However, that's not how it works now. In this current market, wealth can and is amassed through speculation and unfair market control by unchecked liquidity for certain institutions. An example of this is Bain capital (I use it because it's easy to read about, but trust me, a vast majority of the market is now speculative or inflationary in nature.)....How this market makes money is by using high access to liquidity, then speculating upon the demise of competition in the market they are killing. They make money from eliminating the competition, then they take their debt saddled company, which borrowed far more than it could ever rationally pay back (Which is the only reason they COULD corner the market, in say paper, like Bain did.) and give themselves bonuses to cannibalize any residual profits, and then declare bankruptcy and extricate themselves from the rational consequence of their behavior.
To be specific in this market...One invests in an already proven market or business, like say a paper company. They borrow money in an irrational plan to expand, but unlike above, the money is not soundly invested, so the underlying assets and potential profits don't match up--but it's allowed anyway because of collusion and corruption in the top circles. The company uses this irrational amount of money to kill it's competition, and make it's ledgers look obscenely good (But it's all a lie). It then pays out it's liquidity to it's CEO's through bonuses. Then the company eventually has a liquidity crisis and bankruptcy is declared. The CEO's cannibalize the assets to a company overseas, then are hired by said company as "consultants" (With winks and nudges and thanks for the new market which has absolutely no competition and it's whole supply chain willing to accept lower prices because they have no customers!).
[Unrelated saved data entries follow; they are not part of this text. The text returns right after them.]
-- ==== Sys2Proof/Certificates/Slice0/Obligations.lean ====
section
/-! DEFINITION. The statements for the provers. Each docstring names the rule of spec/ that the statement formalises; where
it rests on a decision the spec marks as its own (D<n> of 92_eei_decisions.md), or on a choice of the model (log <n>), it
says so. -/

open Sys2Proof Sys2Proof.Machine

/-! ## Encoding -/

/-- Decoding the bytes of any command with any argument and trailer, or of the filler, gives it back and leaves the
bytes after it (30_encoding.md R60 to R62). -/
def Obligations.DecodeOfEncodeIsTheInstruction : Prop :=
  ∀ (i : Instr) (after : List Byte), decode (encode i ++ after) = .ok (i, after)

/-- Whatever decodes to an instruction is its encoding: no byte of an item is dropped and no two items share their
bytes (30_encoding.md R60, R61). -/
def Obligations.DecodedBytesAreTheEncoding : Prop :=
  ∀ (bytes : List Byte) (i : Instr) (after : List Byte), decode bytes = .ok (i, after) → bytes = encode i ++ after

/-- The first byte alone decides that a sequence is no item: exactly the 248 bytes other than `0xFF` and the seven
opcodes are refused as unknown, whatever follows (30_encoding.md R61, R67; the count is derived there). -/
def Obligations.UnknownFirstBytesAreRefused : Prop :=
  (∀ (v : Byte) (rest : List Byte), decode (v :: rest) = .error (.unknownCommand v) ↔
      v ≠ 0xFF ∧ v ∉ ([0x40, 0x48, 0x50, 0x51, 0x69, 0x77, 0x7A] : List Byte)) ∧
    ((List.range 256).filter fun n => decide (BitVec.ofNat 8 n ≠ (0xFF : Byte)) &&
      decide (BitVec.ofNat 8 n ∉ ([0x40, 0x48, 0x50, 0x51, 0x69, 0x77, 0x7A] : List Byte))).length = 248

/-- The four worked encodings of the source, as bytes and as 48-bit words (30_encoding.md R72). -/
def Obligations.WorkedEncodingsDecode : Prop :=
  (decode [0x40, 0x00, 0x00, 0x00, 0x00, 0x95] = .ok (.cmd0 0 0x95, []) ∧
      decodeTableWord 48 0x400000000095 = some (.cmd0 0 0x95)) ∧
    (decode [0x48, 0x00, 0x00, 0x01, 0xAA, 0x87] = .ok (.cmd8 0x000001AA 0x87, []) ∧
      decodeTableWord 48 0x48000001AA87 = some (.cmd8 0x000001AA 0x87)) ∧
    (decode [0x7A, 0x00, 0x00, 0x00, 0x00, 0xFF] = .ok (.cmd58 0 0xFF, []) ∧
      decodeTableWord 48 0x7A00000000FF = some (.cmd58 0 0xFF)) ∧
    (decode [0x51, 0x00, 0x00, 0x00, 0x00, 0xFF] = .ok (.cmd17 0 0xFF, []) ∧
      decodeTableWord 48 0x5100000000FF = some (.cmd17 0 0xFF))

/-- A 48-bit word whose bits under the mask `0xFF0000000000` are an opcode's match is that command, its argument bits
[39:8] and its trailer bits [7:0]; the 8-bit word `0xFF` is the filler (30_encoding.md R60, R62). -/
def Obligations.TableWordsFollowMaskAndMatch : Prop :=
  (∀ w : Nat,
    (w &&& 0xFF0000000000 = 0x400000000000 →
      decodeTableWord 48 w = some (.cmd0 (BitVec.ofNat 32 (w / 256)) (BitVec.ofNat 8 w))) ∧
    (w &&& 0xFF0000000000 = 0x480000000000 →
      decodeTableWord 48 w = some (.cmd8 (BitVec.ofNat 32 (w / 256)) (BitVec.ofNat 8 w))) ∧
    (w &&& 0xFF0000000000 = 0x500000000000 →
      decodeTableWord 48 w = some (.cmd16 (BitVec.ofNat 32 (w / 256)) (BitVec.ofNat 8 w))) ∧
    (w &&& 0xFF0000000000 = 0x510000000000 →
      decodeTableWord 48 w = some (.cmd17 (BitVec.ofNat 32 (w / 256)) (BitVec.ofNat 8 w))) ∧
    (w &&& 0xFF0000000000 = 0x690000000000 →
      decodeTableWord 48 w = some (.acmd41 (BitVec.ofNat 32 (w / 256)) (BitVec.ofNat 8 w))) ∧
    (w &&& 0xFF0000000000 = 0x770000000000 →
      decodeTableWord 48 w = some (.cmd55 (BitVec.ofNat 32 (w / 256)) (BitVec.ofNat 8 w))) ∧
    (w &&& 0xFF0000000000 = 0x7A0000000000 →
      decodeTableWord 48 w = some (.cmd58 (BitVec.ofNat 32 (w / 256)) (BitVec.ofNat 8 w)))) ∧
    decodeTableWord 8 0xFF = some .idle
This kind of wealth acquisition actually is an overall negative from a market perspective because the borrowed money can't be repaid, and the stifling of competition which lowers labor power and supply chain demand/bargaining. The supply chain stuff and labor stuff lead to less money having to be paid out by capital, even for the same job or product (Which has knock on effects down the line, it's not just the people at bain who lost work, now layoffs happen for everyone who supplied bain because the new dominant factor in the market can dictate terms because it has no competition). The lack of repayment eventually leads to a debt crisis, which requires printing and leads to inflation (And eventually deflation). However, because in this process said investors accrued more individual units of currency, even if all of said currency is reduced in value by a nominal amount (Lets say 10%), they still come out ahead because they simply have more. In this way, this system of bad debt practices and speculative market corruption is a kind of "reverse" tax, rather than growing the market, they are taking money by making yours less and less valuable.
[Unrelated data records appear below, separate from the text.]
@[simp] theorem latency_state (ms : Nat) : (s.latency ms).state = s.state := rfl
@[simp] theorem latency_commandBuffer (ms : Nat) : (s.latency ms).commandBuffer = s.commandBuffer := rfl
@[simp] theorem latency_commandLength (ms : Nat) : (s.latency ms).commandLength = s.commandLength := rfl
@[simp] theorem latency_cmd8ReplyIndex (ms : Nat) : (s.latency ms).cmd8ReplyIndex = s.cmd8ReplyIndex := rfl
@[simp] theorem latency_cmd58ReplyIndex (ms : Nat) : (s.latency ms).cmd58ReplyIndex = s.cmd58ReplyIndex := rfl
@[simp] theorem latency_blockReadIndex (ms : Nat) : (s.latency ms).blockReadIndex = s.blockReadIndex := rfl
@[simp] theorem latency_staging (ms : Nat) : (s.latency ms).staging = s.staging := rfl
@[simp] theorem latency_backingStore (ms : Nat) : (s.latency ms).backingStore = s.backingStore := rfl
@[simp] theorem latency_fault (ms : Nat) : (s.latency ms).fault = s.fault := rfl
@[simp] theorem latency_lifecycle (ms : Nat) : (s.latency ms).lifecycle = s.lifecycle := rfl
@[simp] theorem latency_pending (ms : Nat) : (s.latency ms).pending = s.pending := rfl
@[simp] theorem latency_delivered (ms : Nat) : (s.latency ms).delivered = s.delivered := rfl
@[simp] theorem latency_latencyCalls (ms : Nat) : (s.latency ms).latencyCalls = ms :: s.latencyCalls := rfl
@[simp] theorem latency_storedOpcode (ms : Nat) : (s.latency ms).storedOpcode = s.storedOpcode := rfl
@[simp] theorem latency_storedArgument (ms : Nat) : (s.latency ms).storedArgument = s.storedArgument := rfl
@[simp] theorem latency_storedTrailer (ms : Nat) : (s.latency ms).storedTrailer = s.storedTrailer := rfl
@[simp] theorem latency_storedFrame (ms : Nat) : (s.latency ms).storedFrame = s.storedFrame := rfl
@[simp] theorem latency_replyActive (ms : Nat) : (s.latency ms).replyActive = s.replyActive := rfl
@[simp] theorem latency_blockReadCursor (ms : Nat) : (s.latency ms).blockReadCursor = s.blockReadCursor := rfl

@[simp] theorem widened_state (w : Nat) : (s.widened w).state = s.state := rfl
@[simp] theorem widened_commandBuffer (w : Nat) : (s.widened w).commandBuffer = s.commandBuffer := rfl
@[simp] theorem widened_commandLength (w : Nat) : (s.widened w).commandLength = s.commandLength := rfl
@[simp] theorem widened_cmd8ReplyIndex (w : Nat) : (s.widened w).cmd8ReplyIndex = s.cmd8ReplyIndex := rfl
@[simp] theorem widened_cmd58ReplyIndex (w : Nat) : (s.widened w).cmd58ReplyIndex = s.cmd58ReplyIndex := rfl
@[simp] theorem widened_blockReadIndex (w : Nat) : (s.widened w).blockReadIndex = s.blockReadIndex := rfl
@[simp] theorem widened_staging (w : Nat) : (s.widened w).staging = s.staging := rfl
@[simp] theorem widened_backingStore (w : Nat) : (s.widened w).backingStore = s.backingStore := rfl
@[simp] theorem widened_fault (w : Nat) : (s.widened w).fault = s.fault := rfl
@[simp] theorem widened_lifecycle (w : Nat) : (s.widened w).lifecycle = s.lifecycle := rfl
@[simp] theorem widened_pending (w : Nat) : (s.widened w).pending = s.pending := rfl
@[simp] theorem widened_latencyCalls (w : Nat) : (s.widened w).latencyCalls = s.latencyCalls := rfl
@[simp] theorem widened_storedOpcode (w : Nat) : (s.widened w).storedOpcode = s.storedOpcode := rfl
@[simp] theorem widened_storedArgument (w : Nat) : (s.widened w).storedArgument = s.storedArgument := rfl
@[simp] theorem widened_storedTrailer (w : Nat) : (s.widened w).storedTrailer = s.storedTrailer := rfl
@[simp] theorem widened_storedFrame (w : Nat) : (s.widened w).storedFrame = s.storedFrame := rfl
@[simp] theorem widened_replyActive (w : Nat) : (s.widened w).replyActive = s.replyActive := rfl
@[simp] theorem widened_blockReadCursor (w : Nat) : (s.widened w).blockReadCursor = s.blockReadCursor := rfl

@[simp] theorem construct_state : (s.construct).state = .idle := rfl
@[simp] theorem construct_commandBuffer : (s.construct).commandBuffer = s.commandBuffer := rfl
@[simp] theorem construct_commandLength : (s.construct).commandLength = 0 := rfl
@[simp] theorem construct_cmd8ReplyIndex : (s.construct).cmd8ReplyIndex = 0 := rfl
@[simp] theorem construct_cmd58ReplyIndex : (s.construct).cmd58ReplyIndex = 0 := rfl
@[simp] theorem construct_blockReadIndex : (s.construct).blockReadIndex = none := rfl
@[simp] theorem construct_staging : (s.construct).staging = s.staging := rfl
@[simp] theorem construct_backingStore : (s.construct).backingStore = s.backingStore := rfl
@[simp] theorem construct_fault : (s.construct).fault = none := rfl
@[simp] theorem construct_lifecycle : (s.construct).lifecycle = .constructed := rfl
@[simp] theorem construct_pending : (s.construct).pending = s.pending := rfl
@[simp] theorem construct_delivered : (s.construct).delivered = s.delivered := rfl
@[simp] theorem construct_latencyCalls : (s.construct).latencyCalls = s.latencyCalls := rfl
@[simp] theorem construct_storedOpcode : (s.construct).storedOpcode = s.storedOpcode := rfl
@[simp] theorem construct_storedArgument : (s.construct).storedArgument = s.storedArgument := rfl
@[simp] theorem construct_storedTrailer : (s.construct).storedTrailer = s.storedTrailer := rfl
@[simp] theorem construct_storedFrame : (s.construct).storedFrame = s.storedFrame := rfl

@[simp] theorem accept_state (bytes : List Byte) : (s.accept bytes).state = s.state := rfl
@[simp] theorem accept_commandBuffer (bytes : List Byte) : (s.accept bytes).commandBuffer = s.commandBuffer := rfl
@[simp] theorem accept_commandLength (bytes : List Byte) : (s.accept bytes).commandLength = s.commandLength := rfl
@[simp] theorem accept_cmd8ReplyIndex (bytes : List Byte) : (s.accept bytes).cmd8ReplyIndex = s.cmd8ReplyIndex := rfl
@[simp] theorem accept_cmd58ReplyIndex (bytes : List Byte) :
    (s.accept bytes).cmd58ReplyIndex = s.cmd58ReplyIndex := rfl
@[simp] theorem accept_blockReadIndex (bytes : List Byte) : (s.accept bytes).blockReadIndex = s.blockReadIndex := rfl
@[simp] theorem accept_staging (bytes : List Byte) : (s.accept bytes).staging = s.staging := rfl
@[simp] theorem accept_backingStore (bytes : List Byte) :
    (s.accept bytes).backingStore = s.backingStore.load 0 bytes := rfl
@[simp] theorem accept_fault (bytes : List Byte) : (s.accept bytes).fault = s.fault := rfl
@[simp] theorem accept_lifecycle (bytes : List Byte) : (s.accept bytes).lifecycle = .running := rfl
@[simp] theorem accept_pending (bytes : List Byte) : (s.accept bytes).pending = s.pending := rfl
@[simp] theorem accept_delivered (bytes : List Byte) : (s.accept bytes).delivered = s.delivered := rfl
@[simp] theorem accept_latencyCalls (bytes : List Byte) : (s.accept bytes).latencyCalls = s.latencyCalls := rfl
@[simp] theorem accept_storedOpcode (bytes : List Byte) : (s.accept bytes).storedOpcode = s.storedOpcode := rfl
@[simp] theorem accept_storedArgument (bytes : List Byte) : (s.accept bytes).storedArgument = s.storedArgument := rfl
@[simp] theorem accept_storedTrailer (bytes : List Byte) : (s.accept bytes).storedTrailer = s.storedTrailer := rfl
@[simp] theorem accept_storedFrame (bytes : List Byte) : (s.accept bytes).storedFrame = s.storedFrame := rfl
@[simp] theorem accept_replyActive (bytes : List Byte) : (s.accept bytes).replyActive = s.replyActive := rfl
@[simp] theorem accept_blockReadCursor (bytes : List Byte) :
    (s.accept bytes).blockReadCursor = s.blockReadCursor := rfl

@[simp] theorem after_state (rest : List HostOp) (r : HostResult) : (s.after rest r).state = s.state := rfl
@[simp] theorem after_commandBuffer (rest : List HostOp) (r : HostResult) :
    (s.after rest r).commandBuffer = s.commandBuffer := rfl
@[simp] theorem after_commandLength (rest : List HostOp) (r : HostResult) :
    (s.after rest r).commandLength = s.commandLength := rfl
@[simp] theorem after_cmd8ReplyIndex (rest : List HostOp) (r : HostResult) :
    (s.after rest r).cmd8ReplyIndex = s.cmd8ReplyIndex := rfl
@[simp] theorem after_cmd58ReplyIndex (rest : List HostOp) (r : HostResult) :
    (s.after rest r).cmd58ReplyIndex = s.cmd58ReplyIndex := rfl
@[simp] theorem after_blockReadIndex (rest : List HostOp) (r : HostResult) :
    (s.after rest r).blockReadIndex = s.blockReadIndex := rfl
@[simp] theorem after_staging (rest : List HostOp) (r : HostResult) : (s.after rest r).staging = s.staging := rfl
@[simp] theorem after_backingStore (rest : List HostOp) (r : HostResult) :
    (s.after rest r).backingStore = s.backingStore := rfl
@[simp] theorem after_fault (rest : List HostOp) (r : HostResult) : (s.after rest r).fault = s.fault := rfl
@[simp] theorem after_lifecycle (rest : List HostOp) (r : HostResult) :
    (s.after rest r).lifecycle = s.lifecycle := rfl
@[simp] theorem after_pending (rest : List HostOp) (r : HostResult) : (s.after rest r).pending = rest := rfl
@[simp] theorem after_delivered (rest : List HostOp) (r : HostResult) :
    (s.after rest r).delivered = r :: s.delivered := rfl
@[simp] theorem after_latencyCalls (rest : List HostOp) (r : HostResult) :
    (s.after rest r).latencyCalls = s.latencyCalls := rfl
@[simp] theorem after_storedOpcode (rest : List HostOp) (r : HostResult) :
    (s.after rest r).storedOpcode = s.storedOpcode := rfl
@[simp] theorem after_storedArgument (rest : List HostOp) (r : HostResult) :
    (s.after rest r).storedArgument = s.storedArgument := rfl
@[simp] theorem after_storedTrailer (rest : List HostOp) (r : HostResult) :
    (s.after rest r).storedTrailer = s.storedTrailer := rfl
@[simp] theorem after_storedFrame (rest : List HostOp) (r : HostResult) :
    (s.after rest r).storedFrame = s.storedFrame := rfl
@[simp] theorem after_replyActive (rest : List HostOp) (r : HostResult) :
    (s.after rest r).replyActive = s.replyActive := rfl
@[simp] theorem after_blockReadCursor (rest : List HostOp) (r : HostResult) :
    (s.after rest r).blockReadCursor = s.blockReadCursor := rfl

@[simp] theorem afterFatal_state (rest : List HostOp) (f : Fatal) : (s.afterFatal rest f).state = s.state := rfl
@[simp] theorem afterFatal_commandBuffer (rest : List HostOp) (f : Fatal) :
    (s.afterFatal rest f).commandBuffer = s.commandBuffer := rfl
@[simp] theorem afterFatal_commandLength (rest : List HostOp) (f : Fatal) :
    (s.afterFatal rest f).commandLength = s.commandLength := rfl
@[simp] theorem afterFatal_cmd8ReplyIndex (rest : List HostOp) (f : Fatal) :
    (s.afterFatal rest f).cmd8ReplyIndex = s.cmd8ReplyIndex := rfl
@[simp] theorem afterFatal_cmd58ReplyIndex (rest : List HostOp) (f : Fatal) :
    (s.afterFatal rest f).cmd58ReplyIndex = s.cmd58ReplyIndex := rfl
@[simp] theorem afterFatal_blockReadIndex (rest : List HostOp) (f : Fatal) :
    (s.afterFatal rest f).blockReadIndex = s.blockReadIndex := rfl
@[simp] theorem afterFatal_staging (rest : List HostOp) (f : Fatal) : (s.afterFatal rest f).staging = s.staging := rfl
@[simp] theorem afterFatal_backingStore (rest : List HostOp) (f : Fatal) :
    (s.afterFatal rest f).backingStore = s.backingStore := rfl
@[simp] theorem afterFatal_fault (rest : List HostOp) (f : Fatal) : (s.afterFatal rest f).fault = some f := rfl
@[simp] theorem afterFatal_lifecycle (rest : List HostOp) (f : Fatal) :
    (s.afterFatal rest f).lifecycle = s.lifecycle := rfl
@[simp] theorem afterFatal_pending (rest : List HostOp) (f : Fatal) : (s.afterFatal rest f).pending = rest := rfl
@[simp] theorem afterFatal_delivered (rest : List HostOp) (f : Fatal) :
    (s.afterFatal rest f).delivered = .fatal f :: s.delivered := rfl
@[simp] theorem afterFatal_latencyCalls (rest : List HostOp) (f : Fatal) :
    (s.afterFatal rest f).latencyCalls = s.latencyCalls := rfl
@[simp] theorem afterFatal_storedOpcode (rest : List HostOp) (f : Fatal) :
    (s.afterFatal rest f).storedOpcode = s.storedOpcode := rfl
@[simp] theorem afterFatal_storedArgument (rest : List HostOp) (f : Fatal) :
    (s.afterFatal rest f).storedArgument = s.storedArgument := rfl
@[simp] theorem afterFatal_storedTrailer (rest : List HostOp) (f : Fatal) :
    (s.afterFatal rest f).storedTrailer = s.storedTrailer := rfl
@[simp] theorem afterFatal_storedFrame (rest : List HostOp) (f : Fatal) :
    (s.afterFatal rest f).storedFrame = s.storedFrame := rfl
@[simp] theorem afterFatal_replyActive (rest : List HostOp) (f : Fatal) :
    (s.afterFatal rest f).replyActive = s.replyActive := rfl
@[simp] theorem afterFatal_blockReadCursor (rest : List HostOp) (f : Fatal) :
    (s.afterFatal rest f).blockReadCursor = s.blockReadCursor := rfl

end Sys2Proof.Machine.State
end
This combined with the fact that this kind of wealth acquisition freezes liquidity because it's such high gain, which prevents investment in actual growth (Like opening up new businesses, which is why you see even in the time of record bank profits, loans distribution is barely above government mandates)....This has a net effect of making everyone poorer by freezing wages, preventing job creation and making current wages less valuable--all while making a few select people wealthier.